What is the difference between Prcomp and princomp?
Both prcomp and princomp are functions that perform PCA in R, but they use different methods to do so.
- Princomp uses the spectral decomposition approach, which computes the eigenvectors and eigenvalues of the covariance or correlation matrix of the data.
- Prcomp uses the singular value decomposition (SVD) approach, which directly computes the data matrix's singular vectors and values. According to the R help, SVD has slightly better numerical accuracy than spectral decomposition. Therefore, prcomp is preferred over princomp.
What is the difference between PRCOMP and SVD?
PRCOMP is a function that performs PCA using SVD as a method. SVD is a general matrix factorization technique that decomposes any matrix into three matrices: U, D, and V. The columns of U are called the left singular vectors, the diagonal elements of D are called the singular values, and the columns of V are called the right singular vectors. In PCA, the right singular vectors correspond to the principal components, and the singular values correspond to the standard deviations of the principal components.

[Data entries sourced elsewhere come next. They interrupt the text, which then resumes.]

-- ==== Sys2Proof/Machine/Contexts.lean ====
section
/-!
DEFINITION. Events of contexts and their asynchronous operations: arriving stream bytes and completed uses (R176, R208), FETCH
and PUT (R177, R299, R300), PACK (R186), starting, stopping and holding contexts (R192), and waits that end (R178, R179).
-/
namespace Sys2Proof.Machine

/-- Bytes of a KIND 0 read stream arrive from outside the core (R176, R208). -/
def streamArrive (d : Dev) (site k n r bytes : Nat) : Dev :=
  let key := ctxKey site k n
  let c := getCtx d key
  let s := dReg c r
  if s.active ∧ dscKind s.desc = 0 ∧ !dscRemote s.desc then
    putCtx d key (setD c r { s with arrived := min (dscSize s.desc) (s.arrived + bytes) })
  else d

/-- The use a register holds completes: its last byte has been read, or written and made visible (R176). Post box uses complete
under R434 and R435. -/
def streamComplete (d : Dev) (site k n r : Nat) : Dev :=
  let key := ctxKey site k n
  let c := getCtx d key
  let s := dReg c r
  if s.active ∧ dscSize s.desc ≤ s.pos ∧ dscKind s.desc ≠ 1 ∧ dscKind s.desc ≠ 2 ∧ (c.cstate = .running ∨ c.cstate = .waiting) then
    useDone (putCtx d key (setD c r { s with active := false })) site key s.desc
  else d

/-! ## FETCH and PUT (R177) -/

def copyAt (d : Dev) (site k i : Nat) : Option CopyOp := sget (fun _ => none) (getCore d (coreKey site k)).copies i
def clearCopy (d : Dev) (site k i : Nat) : Dev :=
  let co := getCore d (coreKey site k)
  putCore d (coreKey site k) { co with copies := sput (fun _ => none) co.copies i none }

/-- End a copy: its slot is free, the use completes (R176, R177). -/
def copyEnd (d : Dev) (site k i : Nat) (o : CopyOp) : Dev :=
  let d := useDone (clearCopy d site k i) site (ctxKey site k o.ctx.val) o.desc
  if dscKind o.desc = 2 then messageTaken d site (dscBox o.desc) else d

/-- A copy has moved its bytes: one the cluster controller served counts as DMA_DONE (R289, R511). -/
def copyDone (d : Dev) (site k i : Nat) (o : CopyOp) : Dev :=
  copyEnd (if inOwnMemory site k o.desc then d else countEvt d (pgCluster site (k / 8)) 0x1000 0 1) site k i o

/-- Fault the context of a copy; an IDLE context has none to fault. -/
def copyFault (d : Dev) (site k : Nat) (o : CopyOp) (code addr : Nat) : Dev :=
  faultCtx d site k o.ctx.val o.issuedAt (code, 6, addr)

/-- A FETCH moves its stream into core memory, once its bytes are there (R177, R306, R435). One that meets the live code range writes
nothing at all (R153; DESIGN CHOICE, log entry 57). -/
def fetchDone (d : Dev) (site k i : Nat) : Dev :=
  match copyAt d site k i with
  | none => d
  | some o =>
    let size := dscSize o.desc
    let s : Stream := { streamDefault 0 with desc := o.desc, begun := o.begun, arrived := size }
    if o.isPut ∨ !readServed d site s size then d
    else
      let base := useBase d site o.desc o.base
      let runs := useRuns o.desc 0 size
      match firstOut base runs with
      | some a => copyEnd (copyFault d site k o fAddr a) site k i o
      | none =>
        let x := readRuns d base runs
        let a := match runs with | q :: _ => (((base : Int) + q.1) % 2 ^ 32).toNat | [] => 0
        if x.2.1 then copyEnd (copyFault x.2.2 site k o fPoison a) site k i o
        else if hitsCode x.2.2 site k o.off size then
          copyEnd (copyFault x.2.2 site k o fAddr (o.off % 2 ^ 32)) site k i o
        else copyDone (cmemWrite x.2.2 site k o.off x.1) site k i o

/-- Move n bytes of core memory to an address of memory granule by granule, poison travelling with them (R299). -/
def putPieces (d : Dev) (site k off a n : Nat) : Dev :=
  (pieces (coreMemBase site k + off) n).foldl (fun d p =>
    let src := 32 * p.1 + p.2.1
    let x := memRead d src p.2.2
    let dst := a + (src - (coreMemBase site k + off))
    agentWrite (bucketFill x.2.2 site dst p.2.2) (.core site k) dst x.1 x.2.1) d

/-- The runs of a PUT with the core-memory offset each is taken from. -/
def putRuns (runs : List (Int × Nat)) (off : Nat) : List ((Int × Nat) × Nat) :=
  (runs.foldl (fun (acc : List ((Int × Nat) × Nat) × Nat) r => (acc.1 ++ [(r, acc.2)], acc.2 + r.2)) ([], off)).1

/-- A PUT moves core memory into its stream (R155, R177, R300); one of KIND 1 leaves under R434 instead. One that meets the live code
range or absent memory writes nothing at all (DESIGN CHOICE, log entry 57). -/
def putDone (d : Dev) (site k i : Nat) : Dev :=
  match copyAt d site k i with
  | none => d
  | some o =>
    if !o.isPut ∨ dscKind o.desc ≠ 0 then d
    else
      let runs := dscRuns o.desc 0 (dscSize o.desc)
      let base : Int := dscPpa o.desc
      if !dscRemote o.desc && runsBlocked d (dscPpa o.desc) runs then d
      else match runs.find? (fun q => if dscRemote o.desc then outOfReach (base + q.1) q.2 else writeBlocked d site k (base + q.1) q.2) with
      | some q => copyEnd (copyFault d site k o fAddr ((base + q.1) % 2 ^ 32).toNat) site k i o
      | none =>
        if dscRemote o.desc then
          let x := cmemRead d site k o.off (dscSize o.desc)
          copyDone ((putRuns runs 0).foldl (fun d q =>
            emit d (.remoteWrite (BitVec.ofNat 11 (dscPackage o.desc)) (BitVec.ofNat 40 (base + q.1.1).toNat)
              ((x.1.drop q.2).take q.1.2))) x.2.2) site k i o
        else copyDone ((putRuns runs o.off).foldl (fun d q => putPieces d site k q.2 (base + q.1.1).toNat q.1.2) d) site k i o

/-! ## PACK (R186) -/

/-- The fields of a PACK parameter block. -/
structure PackBlock where
  choices : Nat
  tokens : Nat
  k : Nat
  stride : Nat
  dests : Nat
  perDest : Nat
  counts : Nat
  list : Nat
  base : Nat
  ctr : Nat
  ctrEn : Bool
  deriving DecidableEq, Repr

def packBlock (x : BitVec 512) : PackBlock :=
  ⟨dfld x 0 32, dfld x 32 32, dfld x 64 8, dfld x 80 16, dfld x 96 16, dfld x 112 16, dfld x 128 32, dfld x 160 32,
   dfld x 192 32, dfld x 224 4, dfld x 228 1 == 1⟩

/-- The bytes of the choice table that PACK reads. -/
def packSpan (p : PackBlock) : Nat := if p.tokens = 0 ∨ p.k = 0 then 0 else ((p.tokens - 1) * p.stride + p.k) * 4

/-- The non-empty choices in order of token, then choice: token and expert. -/
def packChoices (p : PackBlock) (tbl : List Byte) : List (Nat × Nat) :=
  ((List.range p.tokens).flatMap (fun t => (List.range p.k).map (fun j =>
    (t, ofBytes ((tbl.drop ((t * p.stride + j) * 4)).take 4))))).filter (fun c => c.2 ≠ 0xFFFFFFFF)

/-- Whether a choice has a destination. -/
def packInRange (p : PackBlock) (e : Nat) : Bool := p.perDest != 0 && decide (e / p.perDest < p.dests)

/-- The count table and the send list. -/
def packTables (p : PackBlock) (cs : List (Nat × Nat)) : List Byte × List Byte :=
  let dest (t : Nat) : List (Nat × Nat) := cs.filter (fun c => c.2 / p.perDest == t)
  ((List.range p.dests).flatMap (fun t => toBytes 4 (dest t).length),
   (List.range p.dests).flatMap (fun t => (dest t).flatMap (fun c => toBytes 4 (p.base + c.1) ++ toBytes 4 c.2)))

/-- The oldest PACK of a context completes, or faults and writes nothing; a table of no bytes is not accessed (R9, R186). A table out of
core memory or in the live code range raises ADDR_FAULT, and a block with K above 8 or a reserved byte set is carried out as it stands.
(DESIGN CHOICE, log entry 57) -/
def packDone (d : Dev) (site k n : Nat) : Dev :=
  let key := ctxKey site k n
  let c := getCtx d key
  match c.packs with
  | [] => d
  | (x, pc) :: rest =>
    let p := packBlock x
    let d := putCtx d key { c with packs := rest }
    let fault (d : Dev) (code addr : Nat) : Dev := faultCtx d site k n pc (code, 6, addr % 2 ^ 32)
    if packSpan p ≠ 0 ∧ coreMemSize < p.choices + packSpan p then fault d fAddr p.choices
    else
      let r := cmemRead d site k p.choices (packSpan p)
      let cs := packChoices p r.1
      if r.2.1 then fault r.2.2 fPoison p.choices
      else if !cs.all (fun c => packInRange p c.2) then fault r.2.2 fPackRange 0
      else
        let t := packTables p cs
        let bad (o n : Nat) : Bool := n != 0 && (decide (coreMemSize < o + n) || hitsCode r.2.2 site k o n)
        if bad p.counts t.1.length then fault r.2.2 fAddr p.counts
        else if bad p.list t.2.length then fault r.2.2 fAddr p.list
        else
          let d := cmemWrite (cmemWrite r.2.2 site k p.counts t.1) site k p.list t.2
          if p.ctrEn then ctrInc d key p.ctr else d

/-! ## Starting, stopping, holding (R192) -/

/-- CTX_STOP of one context: it issues no further bundle. -/
def ctxStop (d : Dev) (site k n : Nat) : Dev :=
  let key := ctxKey site k n
  let c := getCtx d key
  if c.cstate = .running ∨ c.cstate = .waiting then putCtx d key { c with stopping := true } else d

/-- Whether the operations a context has issued have completed (R173, R192): its PACKs, copies and dockets, the uses whose last byte it has
accessed, and the array operations of the owner. -/
def opsDone (d : Dev) (site k n : Nat) : Bool :=
  let co := getCore d (coreKey site k)
  let c := getCtx d (ctxKey site k n)
  let s := getSorter d site
  let mine (p : Posted) : Bool := !p.triggered && p.core.val == k && p.ctx.val == n
  c.packs.isEmpty && !s.waiting.any mine && !s.dockets.any (fun x => mine x.post)
  && !c.d.any (fun e => e.2.active && decide (dscSize e.2.desc ≤ e.2.pos))
  && !co.copies.any (fun e => match e.2 with | some o => o.ctx.val == n | none => false)
  && (mxOwner d site k != n || (co.queue.isEmpty && co.cur.isNone && co.drain.isNone))

/-- A stopping context becomes HALTED once its operations have completed. -/
def ctxStopped (d : Dev) (site k n : Nat) : Dev :=
  if (getCtx d (ctxKey site k n)).stopping ∧ opsDone d site k n then haltCtx d site k n else d

/-- CTX_GO, CTX_STOP over a mask. -/
def maskFold (mask : Nat) (f : Dev → Nat → Dev) (d : Dev) : Dev :=
  (List.range 16).foldl (fun d n => if tbit mask n then f d n else d) d

end Sys2Proof.Machine
end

What is the PCA tool in R?
PCA stands for Principal Component Analysis, a technique for reducing the dimensionality of a dataset by finding linear combinations of the original variables that capture most of the variation in the data. Several tools or functions in R can perform PCA, such as prcomp, princomp, FactoMineR::PCA, pcaMethods::pca, and others. Each tool may have different PCA options, parameters, outputs, and visualizations.
How do I choose the best PCA components?
There is no universal rule for choosing the optimal number of principal components in PCA. It depends on the purpose and the context of the analysis. However, some standard methods or criteria are: Scree plot, Cumulative proportion of variance, Cross-validation.
What are pca1 and pca2?
Pca1 and pca2 are names often used to refer to PCA's first and second principal components. They are linear combinations of the original variables that explain most of the variance in the data. They can create a two-dimensional plot of the data points projected onto these components.
What is princomp?
Princomp is a function in R that performs PCA using spectral decomposition. It returns an object of class "princomp" that contains information such as standard deviations, loadings (eigenvectors), centering and scaling factors, scores (coordinates), and call (matched call).

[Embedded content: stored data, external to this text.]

-- ==== Sys2Proof/Machine/Optstep.lean ====
section
/-!
DEFINITION. OPTSTEP (R263 to R283): the parameter block and its regions, their checks, the norm and the factor, the update of one
element, the masks and the two copies, the shard digest and the result record.
-/
namespace Sys2Proof.Machine

/-! ## Parameter block and regions (R273, R274) -/

/-- The parameter block: its bytes, fields by name. -/
structure OptParam where
  alg : Nat
  flags : Nat
  count : Nat
  norm : Nat
  table : Nat
  result : Nat
  maxNorm : Nat
  clipEps : Nat
  gscale : Nat
  lr : Nat
  decay : Nat
  beta1 : Nat
  omb1 : Nat
  beta2 : Nat
  omb2 : Nat
  bc1 : Nat
  bc2 : Nat
  eps : Nat
  reserved : Bool
  deriving DecidableEq, Repr

/-- A region entry. -/
structure OptRegion where
  master : Nat
  m : Nat
  v : Nat
  grad : Nat
  fwd : Nat
  t : Nat
  mask : Nat
  ist : Nat
  cst : Nat
  fs : Nat
  ts : Nat
  maskEn : Bool
  reserved : Bool
  deriving DecidableEq, Repr

def optParam (bs : List Byte) : OptParam :=
  let f (o : Nat) := bytesAt bs o 4
  { alg := bytesAt bs 0 1, flags := bytesAt bs 1 1, count := bytesAt bs 2 2, norm := bytesAt bs 8 5, table := bytesAt bs 16 5
    result := bytesAt bs 24 5, maxNorm := f 32, clipEps := f 36, gscale := f 40, lr := f 44, decay := f 48, beta1 := f 52
    omb1 := f 56, beta2 := f 60, omb2 := f 64, bc1 := f 68, bc2 := f 72, eps := f 76
    reserved := bytesAt bs 1 1 / 16 != 0 || bytesAt bs 4 4 != 0 || bytesAt bs 13 3 != 0 || bytesAt bs 21 3 != 0
      || bytesAt bs 29 3 != 0 || bytesAt bs 80 48 != 0 }

def optRegion (bs : List Byte) : OptRegion :=
  let a (o : Nat) := bytesAt bs o 5
  let s := bytesAt bs 60 1
  { master := a 0, m := a 8, v := a 16, grad := a 24, fwd := a 32, t := a 40, mask := a 48, ist := bytesAt bs 56 2, cst := bytesAt bs 58 2
    fs := fld s 0 2, ts := fld s 2 2, maskEn := tbit s 4
    reserved := fld s 5 3 != 0 || bytesAt bs 61 3 != 0 || [5, 13, 21, 29, 37, 45, 53].any (fun o => bytesAt bs o 3 != 0) }

def OptParam.adamw (p : OptParam) : Bool := p.alg == 1
def OptParam.skipNan (p : OptParam) : Bool := tbit p.flags 0
def OptParam.skipInf (p : OptParam) : Bool := tbit p.flags 1
def OptParam.clearGrad (p : OptParam) : Bool := tbit p.flags 2
def OptParam.writeT (p : OptParam) : Bool := tbit p.flags 3
/-- The elements of a region. -/
def OptRegion.elems (r : OptRegion) : Nat := r.ist * r.cst * 16384
/-- The bytes of one block of a copy (R269). -/
def copyBlock (sp : Nat) : Nat := match sp with | 1 => 1152 | 2 => 576 | _ => 2048

/-- The ranges that a region reads and those that it writes: address, bytes (R279). -/
def OptRegion.reads (p : OptParam) (r : OptRegion) : List (Nat × Nat) :=
  let n := r.elems
  [(r.master, 4 * n), (r.m, 4 * n), (r.grad, 4 * n)] ++ (if p.adamw then [(r.v, 4 * n)] else [])
  ++ (if r.maskEn then [(r.mask, n / 8)] else [])
def OptRegion.writes (p : OptParam) (r : OptRegion) : List (Nat × Nat) :=
  let n := r.elems
  [(r.master, 4 * n), (r.m, 4 * n)] ++ (if p.adamw then [(r.v, 4 * n)] else [])
  ++ (if p.clearGrad then [(r.grad, 4 * n)] else [])
  ++ [(r.fwd, n / 1024 * copyBlock r.fs)] ++ (if p.writeT then [(r.t, n / 1024 * copyBlock r.ts)] else [])

/-! ## The checks (R275) -/

def negF (code x : Nat) : Bool := match Fp.decode code x with | .num s m _ => s && m != 0 | .inf s => s | .nan => false
def badF (x : Nat) : Bool := negF 0x2 x || Fp.isNan (Fp.decode 0x2 x)
def paramBad (p : OptParam) : Bool :=
  !(p.alg == 1 || p.alg == 2) || p.reserved || decide (256 < p.count) || badF p.maxNorm || badF p.clipEps || badF p.gscale
  || Fp.isInfV (Fp.decode 0x2 p.gscale) || p.norm % 8 != 0 || p.table % 64 != 0 || p.result % 64 != 0
def regionBad (d : Dev) (s : Nat) (p : OptParam) (r : OptRegion) : Bool :=
  r.reserved || r.fs == 3 || r.ts == 3 || (r.ts != 0 && r.ts != r.fs) || (r.fs != 0 && !r.maskEn)
  || (r.reads p ++ r.writes p).any (fun x => x.1 % 64 != 0 || !dieRange d s x.1 x.2)
def meets (a b : Nat × Nat) : Bool := a.2 != 0 && b.2 != 0 && decide (a.1 < b.1 + b.2 ∧ b.1 < a.1 + a.2)

/-- A written range meets another range, but for an array that a region reads and rewrites in place. Ranges carry a number; an
array of a region has one number for its reading and its writing. -/
def rangesOverlap (ws rs : List (Nat × Nat × Nat)) : Bool :=
  ws.any (fun w => ws.any (fun x => x.1 != w.1 && meets w.2 x.2) || rs.any (fun x => x.1 != w.1 && meets w.2 x.2))

/-- The written ranges of the regions, each with a number of its own, and what they may not overlap besides: the ranges read, and the
result record. -/
def optRanges (p : OptParam) (aux : Nat) (rs : List OptRegion) : List (Nat × Nat × Nat) × List (Nat × Nat × Nat) :=
  let arrays (i : Nat) (r : OptRegion) : List (Nat × Nat × Nat) × List (Nat × Nat × Nat) :=
    let n := 4 * r.elems
    let b := r.elems / 1024
    let k := 8 + 8 * i
    ([(k, r.master, n), (k + 1, r.m, n)] ++ (if p.adamw then [(k + 2, r.v, n)] else []) ++ (if p.clearGrad then [(k + 3, r.grad, n)] else [])
      ++ [(k + 4, r.fwd, b * copyBlock r.fs)] ++ (if p.writeT then [(k + 5, r.t, b * copyBlock r.ts)] else []),
     [(k, r.master, n), (k + 1, r.m, n), (k + 3, r.grad, n)] ++ (if p.adamw then [(k + 2, r.v, n)] else [])
      ++ (if r.maskEn then [(k + 6, r.mask, r.elems / 8)] else []))
  (List.range rs.length).foldl (fun acc i =>
    let a := arrays i (rs.getD i ⟨0, 0, 0, 0, 0, 0, 0, 0, 0, 0, 0, false, false⟩)
    (acc.1 ++ a.1, acc.2 ++ a.2)) ([], [(0, p.result, 64), (1, aux, 128), (2, p.norm, 8), (3, p.table, 64 * p.count)])

/-! ## Norm and factor (R276) -/

def f64 (x : Nat) : Fp.FVal := Fp.decode 0x1 x
def wide (x : Nat) : Nat := Fp.encode 0x1 (Fp.decode 0x2 x)
def mul64 (a b : Nat) : Nat := Fp.encode 0x1 (Fp.mulVal (f64 a) (f64 b)).1
def div64 (a b : Nat) : Nat := Fp.divVal (f64 a) (f64 b) 0x1
def sqrt64 (a : Nat) : Nat :=
  match f64 a with
  | .nan => Fp.canonNan 0x1
  | .inf s => if s then Fp.canonNan 0x1 else 0x7FF0000000000000
  | .num s m e => if m = 0 then Fp.signBit 0x1 s else if s then Fp.canonNan 0x1 else Fp.sqrtEnc 0x1 m e
def one64 : Nat := 0x3FF0000000000000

What is the output of Prcomp?
What is the difference between PCA in R and Python?
What are the common errors people face while conducting PCA analysis in R?
Some of the common errors people face while conducting PCA analysis in R are:
- Not scaling or centering the data before performing PCA. This can lead to biased results if the variables have different units or ranges.

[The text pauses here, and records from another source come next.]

-- ==== Sys2Proof/Certificates/Slice0/Obligations.lean ====
section
/-!
DEFINITION. The statements for the provers. A statement of several parts is a conjunction of definitions under Sys2Proof.Claims.
-/

namespace Sys2Proof.Machine

/-! ## Words that several statements share -/

/-- The context that a command names. -/
def ctxOf (s : State) (r : CtxRef) : Ctx := getCtx s.dev (ctxRefKey r)
/-- The core of the context that a command names. -/
def coreOf (s : State) (r : CtxRef) : Core := getCore s.dev (coreKey r.site.val r.core.val)

/-- The bundle with one CTRL operation under a header. -/
def ctrlBundle (h : Hdr) (o : CtrlOp) (f : CtrlF) : Bundle := { oneSlot h with ctrl := some (o, f) }
/-- The bundle with one LD operation under a header. -/
def ldBundle (h : Hdr) (o : LdOp) (f : MemF) : Bundle := { oneSlot h with ld := some (o, f) }
/-- The bundle with one ST operation under a header. -/
def stBundle (h : Hdr) (o : StOp) (f : MemF) : Bundle := { oneSlot h with st := some (o, f) }
/-- The bundle with one VEC operation under a header. -/
def vecBundle (h : Hdr) (o : VecOp) (f : VecF) : Bundle := { oneSlot h with vec := some (o, f) }
/-- The bundle with one MX operation under a header. -/
def mxBundle (h : Hdr) (m : MxSlot) : Bundle := { oneSlot h with mx := some m }

/-- The package address of byte `o` of the core memory that context `r` uses (R285). -/
def cmemAt (r : CtxRef) (o : Nat) : Nat := coreMemBase r.site.val r.core.val + o

/-- No word of the granules that the `n` bytes from `a` on touch holds a stored SRAM error (R298). -/
def WordsClean (d : Dev) (a n : Nat) : Prop := ∀ w, 4 * (a / 32) ≤ w → w ≤ 4 * ((a + n - 1) / 32) + 3 → sget noFlip d.sramErr w = 0
/-- Nor is one of those granules poisoned. -/
def ReadsClean (d : Dev) (a n : Nat) : Prop :=
  WordsClean d a n ∧ ∀ g, a / 32 ≤ g → g ≤ (a + n - 1) / 32 → poisonedG d g = false

/-- The bytes from `a` on are `bs`, and every other byte of memory is as before. -/
def StoresBytes (d d' : Dev) (a : Nat) (bs : List Byte) : Prop :=
  ∀ x, memByte d' x = if a ≤ x ∧ x < a + bs.length then bs.getD (x - a) 0 else memByte d x
/-- Every byte of memory reads as before. -/
def SameMemory (d d' : Dev) : Prop := ∀ x, memByte d' x = memByte d x

/-- The `n` bytes from `a` on lie in no bucket slot of the die: buckets are off, or the window ends before them or starts after (R424, R425). -/
abbrev NoBucket (d : Dev) (site a n : Nat) : Prop :=
  bucketBytes d site = 0 ∨ a + n ≤ fld (bucketTemplate d site) 64 40
  ∨ fld (bucketTemplate d site) 64 40 + fld (bucketTemplate d site) 360 16 * bucketBytes d site ≤ a

/-- The device `d'` with the memory, its poison and its stored errors of `d`. -/
def withMemoryOf (d' d : Dev) : Dev := { d' with mem := d.mem, poison := d.poison, sramErr := d.sramErr }

end Sys2Proof.Machine

open Sys2Proof Sys2Proof.Machine

/-! ## Steps, reset and the package without power (R31, R481 to R483) -/

/-- A step takes the command at the front of the queue and runs it on the state with the rest of the queue. -/
def Obligations.StepRunsTheFrontCommand : Prop :=
  ∀ (c : Instr) (s : State), step { s with pending := c :: s.pending } = exec c s

/-- Every command answers a next state and leaves the queue alone: errors are recorded in registers, and none stops the machine (R465). On an
empty queue a step is a tick of 5 ns, the model's choice of log entry 12: a live package's clock, array clocks and running time
advance, and beside its counters, trace and lines nothing else changes; any other package is as before. -/
def Obligations.EveryStepAnswers : Prop :=
  (∀ (c : Instr) (s : State), ∃ d, exec c s = .next { s with dev := d })
  ∧ ∀ s : State, s.pending = [] →
    (¬ Live s.dev → step s = .next s)
    ∧ (Live s.dev → ∃ d, step s = .next { s with dev := d } ∧ d.clock = s.dev.clock + 1
      ∧ OnlyMeters (fun b => ∃ a, a % 0x1000 = 0 ∧ Meter a b) (pass s.dev) d)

- Not checking for missing values or outliers in the data. This can affect the calculation of the covariance or correlation matrix and the eigenvalues and eigenvectors.
- Not interpreting the results correctly or meaningfully. This can include misreading the scree plot, overfitting or underfitting the data, ignoring the sign or direction of the loadings, or not considering the context or domain knowledge of the data.